In C++, a vector is a dynamic array data structure that is part of the Standard Template Library (STL). It provides an easy way to store and manage sequences of elements, including elements of any data type (e.g. integers, strings, etc.). Some of the benefits of using vector include:

• Dynamic size: The size of a vector can be changed during runtime, making it easy to store and manage elements of variable length.
• 
  
• Random access: Elements in a vector can be accessed quickly using the array-style indexing syntax, making it possible to retrieve any element in constant time.
• 
  
• Ease of use: The vector data structure provides a variety of useful functions and operations, such as push_back(), pop_back(), clear(), begin(), end(), etc., that make it easy to manipulate the elements in the vector.

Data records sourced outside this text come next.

/-- Marks a register's lanes overwritten in outstanding long-latency results (R43). -/
def Wave.overtake (w : Wave) (r : Reg) (mask : W32) : Wave :=
  { w with ops := w.ops.map fun o =>
             if o.writes.any fun x => x.reg == r then { o with ovr := (r, mask) :: o.ovr } else o }

/-- Writes a register at issue, with its latency. -/
def Wave.write (w : Wave) (clk lat : Nat) (scalar : Bool) (r : RegWrite) : Wave :=
  ((w.remember clk (clk + lat) scalar r.reg r.mask).overtake r.reg r.mask).put r

/-- Writes a scalar outside every instruction's result: later reads find the new value, and outstanding work that lands later leaves
either (R43). -/
def Wave.force (w : Wave) (n : Nat) (x : W32) : Wave :=
  ({ w.overtake (.s n) 1 with recent := w.recent.filter fun r => r.reg != Reg.s n }).setS n x

/-- A vector register's lane as an instruction reads it. -/
def Ctx.readV (c : Ctx) (n lane : Nat) : W32 := early c.w c.clk (c.seed * 1024 + n) (.v n) lane (c.w.getV n lane)
/-- The wave as a wide form finds its scalars: long-latency work of the last 3 clk is not on the bus yet (R24). -/
def Wave.onBus (w : Wave) (clk : Nat) : Wave := { w with ops := w.ops.filter fun o => decide (o.due + 2 ≤ clk) }

/-- A scalar as a scalar form reads it, or as a wide form does. -/
def Ctx.readS (c : Ctx) (scalar : Bool) (n : Nat) : W32 :=
  if scalar then unfilled c.w (c.seed * 1024 + 656 + n) (.s n) 0 (c.w.getS n)
  else unfilled (c.w.onBus c.clk) (c.seed * 1024 + 656 + n) (.s n) 0 (broadcast c.w c.clk n)
/-- A predicate as an instruction reads it. -/
def Ctx.readP (c : Ctx) (n : Nat) : W32 :=
  if n = 15 then 0xFFFFFFFF#32
  else if (c.w.recent.any fun x => x.reg == .p n && decide (c.clk < x.ready)) ||
      c.w.ops.any (fun o => o.writes.any fun x => x.reg == .p n) then
    maskOf fun l => early c.w c.clk (c.seed * 1024 + 640 + n) (.p n) l ((c.w.getP n >>> l) &&& 1) != 0
  else c.w.getP n

/-- The participating lanes (R33, R98), the guards read as R43 allows. -/
def Ctx.parts (c : Ctx) (f : Fields) : W32 :=
  let a := c.readP f.ga.toNat ^^^ (if f.gan then 0xFFFFFFFF#32 else 0)
  let b := c.readP f.gb.toNat ^^^ (if f.gbn then 0xFFFFFFFF#32 else 0)
  c.e.mask &&& (if f.gc then a ||| b else a &&& b)

/-! ## Constants (R38) -/

/-- A value in every element of a type. -/
def splat (t : Ty) (x : Nat) : Nat := joinElems (elemWidth t) (List.replicate (elemCount t) x)

/-- An integer constant or index `n` as a value of type `t`; none where R38 forbids it. -/
def intConst (t : Ty) (n : Nat) : Option Nat :=
  match t with
  | .f64 | .f32 | .f16 | .bf16 | .f16x2 | .bf16x2 => some (splat t (roundF (fmtOf t) 0 false false n 0 false).bits)
  | .f8e4 | .f8e5 | .tf8a | .tf8b | .tf6a | .tf6b | .i4p | .n4p | .i2p | .n2p | .i1p => none
  | _ => some (splat t n)

/-- Float constant `i` as a value of type `t`. -/
def fltConst (t : Ty) (i : Nat) : Option Nat :=
  match t with
  | .f64 | .f32 | .f16 | .bf16 | .f16x2 | .bf16x2 => some (splat t (fconst (fmtOf t) i))
  | _ => none

/-! ## Source modifiers (R39) -/

/-- The lane that a permuting class reads for lane `l`; none for the zero fill. -/
def permLane (cls seg d l : Nat) : Option Nat :=
  let n := 2 ^ seg
  let o := l % n
  let b := l - o
  match cls with
  | 1 => some (b + (o + d) % n)
  | 2 => some (b + (o ^^^ d))
  | 3 => some (b + d)
  | 4 => some (b + (n - 1 - o))
  | 5 => if o + d < n then some (b + o + d) else none
  | _ => some l

/-- Applies a function to each element of a value. -/
def mapElems (t : Ty) (g : Nat → Nat) (x : Nat) : Nat :=
  joinElems (elemWidth t) ((List.range (elemCount t)).map fun i => g (elemAt (elemWidth t) i x))

/-- The absolute value of an element: the most negative integer stays itself, floats clear the sign (R39). -/
def absElem (t : Ty) (x : Nat) : Nat :=
  let w := elemWidth t
  if isFloat t then x % 2 ^ (w - 1)
  else if isSigned t then wrapTo w (toSigned w x).natAbs
  else x

/-- The negation of an element: integers wrap, floats invert the sign bit (R39). -/
def negElem (t : Ty) (x : Nat) : Nat :=
  let w := elemWidth t
  if isFloat t then (x + 2 ^ (w - 1)) % 2 ^ w else wrapTo w (-(x : Int))

/-- In groups 2 and 3 the absolute value of a NaN is the canonical NaN (R87). -/
def absFloat (t : Ty) (x : Nat) : Nat :=
  match isFloat t, decodeF (fmtOf t) x with
  | true, .nan => nanBits (fmtOf t)
  | _, _ => absElem t x

/-- The values of an operand in the 32 lanes after its source modifier, whose absolute value is `abs`. -/
def modify (abs : Ty → Nat → Nat) (m : BitVec 12) (t : Ty) (l : List Nat) : List Nat :=
  if m = 0#12 then l
  else
    let x := m.toNat
    let cls := bitsOf x 8 3
    lanes32.map fun lane =>
      let v := match permLane cls (bitsOf x 5 3) (bitsOf x 0 5) lane with
        | some j => (l[j]?).getD 0
        | none => 0
      let v := if cls = 6 then mapElems t (abs t) v else v
      if bitsOf x 11 1 = 1 then mapElems t (negElem t) v else v

/-- The lanes named by a list. -/
def lanesMask (l : List Nat) : W32 := l.foldl (fun a x => a ||| (1#32 <<< x)) 0

/-- Which lane of an operand each participating lane reads: pairs of a participating lane and the lane it reads. -/
abbrev Reads := List (Nat × Nat)

/-- Each lane of `act` reads its own lane. -/
def ownReads (act : W32) : Reads := (lanesOf act).map fun l => (l, l)

/-- The lanes that are read in the end, through a modifier; a zero fill reads none. -/
def throughModifier (m : BitVec 12) (rs : Reads) : Reads :=
  let x := m.toNat
  rs.filterMap fun p => (permLane (bitsOf x 8 3) (bitsOf x 5 3) (bitsOf x 0 5) p.2).map fun j => (p.1, j)

/-! ## Taking a fault -/

/-- A fatal fault of a block (R274): its record, then its end. -/
def fatalFault (s : State) (b : Block) (w : Option Wave) (cls detail vaddr caddr index : Nat) (lmask : W32) : State :=
  endBlock (raiseRecord s (blockRecord s b w cls detail vaddr caddr index lmask true)) b.uid true

/-- TAKING AN EXCEPTION: the issuing instruction's fault is recorded and its block ends (R42, R272 to R274). -/
def takeFault (s : State) (c : Ctx) (cls detail vaddr : Nat) (lmask : W32) : State :=
  fatalFault s c.b (some c.w) cls detail vaddr c.caddr c.e.idx lmask

/-- A record-only fault (R275). -/
def noteFault (s : State) (c : Ctx) (cls detail vaddr : Nat) (lmask : W32) : State :=
  raiseRecord s (blockRecord s c.b (some c.w) cls detail vaddr c.caddr c.e.idx lmask false)

def State.mapEntry (s : State) (r : ERef) (g : Entry → Entry) : State :=
  s.mapWave r.blk r.wave fun w => w.mapEntry r.lane g

/-- A page fault on behalf of an entry (R291): it is held at its instruction, and the fault goes to the leader. -/
def takePageAs (who : PfWho) (s : State) (r : ERef) (oid glade va : Nat) (lanes : W32) : State :=
  let (id, s1) := s.fresh
  { s1.mapEntry r (fun e => { e with hold := .page id }) with
    pfs := s1.pfs ++ [{ id := id, oid := oid, glade := glade, va := va, who := who, lanes := lanes }] }

/-- A page fault of an entry's own access. -/
def takePage (s : State) (r : ERef) (oid glade va : Nat) (lanes : W32) : State := takePageAs (.entry r) s r oid glade va lanes
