-- ==== Sys2Proof/Machine/Flags.lean ====
section
/-!
DEFINITION. The settings that MODE holds and the sticky flags that operations raise (R22, R23, R62 to R64, R76).
-/
namespace Sys2Proof.Machine

/-- The rounding mode in force: RO when it is nonzero, else MODE.RND (R36, R62); the codes are those of MODE.RND. -/
def roundingOf (mode : W32) (f : Fields) : Nat :=
  if f.ro = 0#4 then mode.toNat % 8 else f.ro.toNat - 1

/-- Whether MODE flushes the subnormals of a type (R63): SUB32 for f32, SUB16 for f16 and f16x2. -/
def flushes (mode : W32) (t : Ty) : Bool :=
  match t with
  | .f32 => mode.getLsbD 3
  | .f16 | .f16x2 => mode.getLsbD 4
  | _ => false

/-- A result and the flags it raises: NV 1, DZ 2, OF 4, UF 8, NX 16, the order of MODE bits 8 to 12. -/
abbrev Res := Nat × Nat

def FRes.res (r : FRes) : Res := (r.bits, r.flags)

/-- A result that raises nothing. -/
def quiet (x : Nat) : Res := (x, 0)

/-- The carry out of A + B + c at width `w` (R78). -/
def carryOut (w a b c : Nat) : Bool := decide (2 ^ w ≤ a + b + c)

/-- The borrow out of A - B - c (R78). -/
def borrowOut (a b c : Nat) : Bool := decide (a < b + c)

/-- The flags of every participating lane together (R74). -/
def allFlags (l : List Res) : Nat := l.foldl (fun a r => orFlags a r.2) 0

end Sys2Proof.Machine
end

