/-! ## Grants (R346) -/

def grantRecord (s : State) (i : Nat) : Nat := natLE (s.physBytes (grantBase s + 32 * i) 32)
def gBase (g : Nat) : Nat := bitsOf g 192 64
def gSize (g : Nat) : Nat := bitsOf g 160 32
def gExp (g : Nat) : Nat := bitsOf g 128 32
def gScope (g : Nat) : Nat := bitsOf g 61 2
def gDisp (g : Nat) : Nat := bitsOf g 59 2
def gGrantee (g : Nat) : Nat := bitsOf g 12 12
def gGrantor (g : Nat) : Nat := bitsOf g 0 12
/-- A grant holds at a frame. -/
def grantHolds (g frame : Nat) : Bool :=
  bitAt g 63 == 1 && bitsOf g 24 34 == 0 && (bitAt g 58 == 1 || notLater frame (gExp g))

/-! ## Texture (R350 to R352) -/

def xBase (t : Nat) : Nat := bitsOf t 0 64
def xW (t : Nat) : Nat := bitsOf t 96 16 + 1
def xH (t : Nat) : Nat := bitsOf t 112 16 + 1
def xNlm1 (t : Nat) : Nat := bitsOf t 128 4
def xFmt (t : Nat) : Nat := bitsOf t 132 2
def xWrapU (t : Nat) : Bool := bitAt t 134 == 1
def xWrapV (t : Nat) : Bool := bitAt t 135 == 1
def xGidx (t : Nat) : Nat := bitsOf t 138 16
/-- Bytes of a texel: SC32F and RGBA8 4, RGBA16F 8. -/
def xSize (t : Nat) : Nat := if xFmt t = 1 then 8 else 4

/-- A descriptor that is an illegal operand (R350). -/
def descriptorBad (t : Nat) : Bool :=
  bitsOf t 154 102 != 0 || bitsOf t 136 2 != 0 || bitsOf t 64 32 != 0 || xFmt t == 3 || xBase t % 64 != 0 ||
  decide (bitLen (max (xW t) (xH t)) ≤ xNlm1 t)

/-- Width, height and pitch of a level. -/
def levelW (t i : Nat) : Nat := max 1 (xW t / 2 ^ i)
def levelH (t i : Nat) : Nat := max 1 (xH t / 2 ^ i)
def levelPitch (t i : Nat) : Nat := (levelW t i * xSize t + 63) / 64 * 64
/-- The address where level `i` starts. -/
def levelBase (t : Nat) : Nat → Nat
  | 0 => xBase t
  | i + 1 => levelBase t i + levelPitch t i * levelH t i

/-- Clamp(RoundEven(λ), 0, NLM1); a NaN gives 0 (R351). -/
def levelOf (t lam : Nat) : Nat :=
  match f32Val lam with
  | .nan => 0
  | .inf s => if s then 0 else xNlm1 t
  | .fin s m e => min (xNlm1 t) (roundToInt 0 s m e).1.toNat

/-- One axis of R351: the two texel indices and the fraction of 256. -/
def axisOf (coord n : Nat) (wrap : Bool) : Nat × Nat × Nat :=
  let tv := f32Val (f32Of (fmaE 0 (f32Val coord) (.fin false n 0) (.fin true 1 (-1))))
  let (fl, y) : Int × Int := match tv with
    | .fin s m e => (floorV s m e, (roundToInt 0 s m (e + 8)).1)
    | _ => (0, 0)
  let a0 := y - 256 * fl
  let (i0, a) : Int × Nat := if a0 = 256 then (fl + 1, 0) else (fl, a0.toNat)
  let fix (i : Int) : Nat := if wrap then (i % (n : Int)).toNat else (max 0 (min i ((n : Int) - 1))).toNat
  (fix i0, fix (i0 + 1), a)

/-- The four texels of a sample, in the order 00, 10, 01, 11: address and weight. -/
def texels (t lvl u v : Nat) : List (Nat × Nat) :=
  let (u0, u1, a) := axisOf u (levelW t lvl) (xWrapU t)
  let (v0, v1, e) := axisOf v (levelH t lvl) (xWrapV t)
  let at0 (x y : Nat) : Nat := (levelBase t lvl + y * levelPitch t lvl + x * xSize t) % 2 ^ 64
  [(at0 u0 v0, (256 - a) * (256 - e)), (at0 u1 v0, a * (256 - e)), (at0 u0 v1, (256 - a) * e), (at0 u1 v1, a * e)]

Overall, vector is a versatile and efficient data structure that is widely used in C++, especially when the size of a collection of elements is unknown or changes dynamically.

Code:

class Solution {

public:

    vector<string> letterCombinations(string digits) {

        vector<string> result;

        if (digits.empty()) {

            return result;

        }

        vector<string> mapping = {"0", "1", "abc", "def", "ghi", "jkl", "mno", "pqrs", "tuv", "wxyz"};

        result.push_back("");

        for (int i = 0; i < digits.size(); i++) {

            int num = digits[i] - '0';

            while (result.front().size() == i) {

                string t = result.front();

                result.erase(result.begin());

                for (char c : mapping[num]) {

                    result.push_back(t + c);

                }

            }

        }

        return result;

    }

};

Explanation:

1. First, we create a vector mapping to store the mapping of each digit to its corresponding letters.
2. If the input digits is empty, we return an empty result.
3. We initialize the result with an empty string and push it into the result vector.
4. In the for loop, we iterate through each digit in digits.
5. For each digit, we use a while loop to retrieve the first string in the result vector.
6. Then, we erase this string from the result vector and add all possible letter combinations of this digit to the result vector.
7. Repeat this process until the size of the first string in the result vector is equal to the current index of the for loop.
8. Finally, we return the result vector.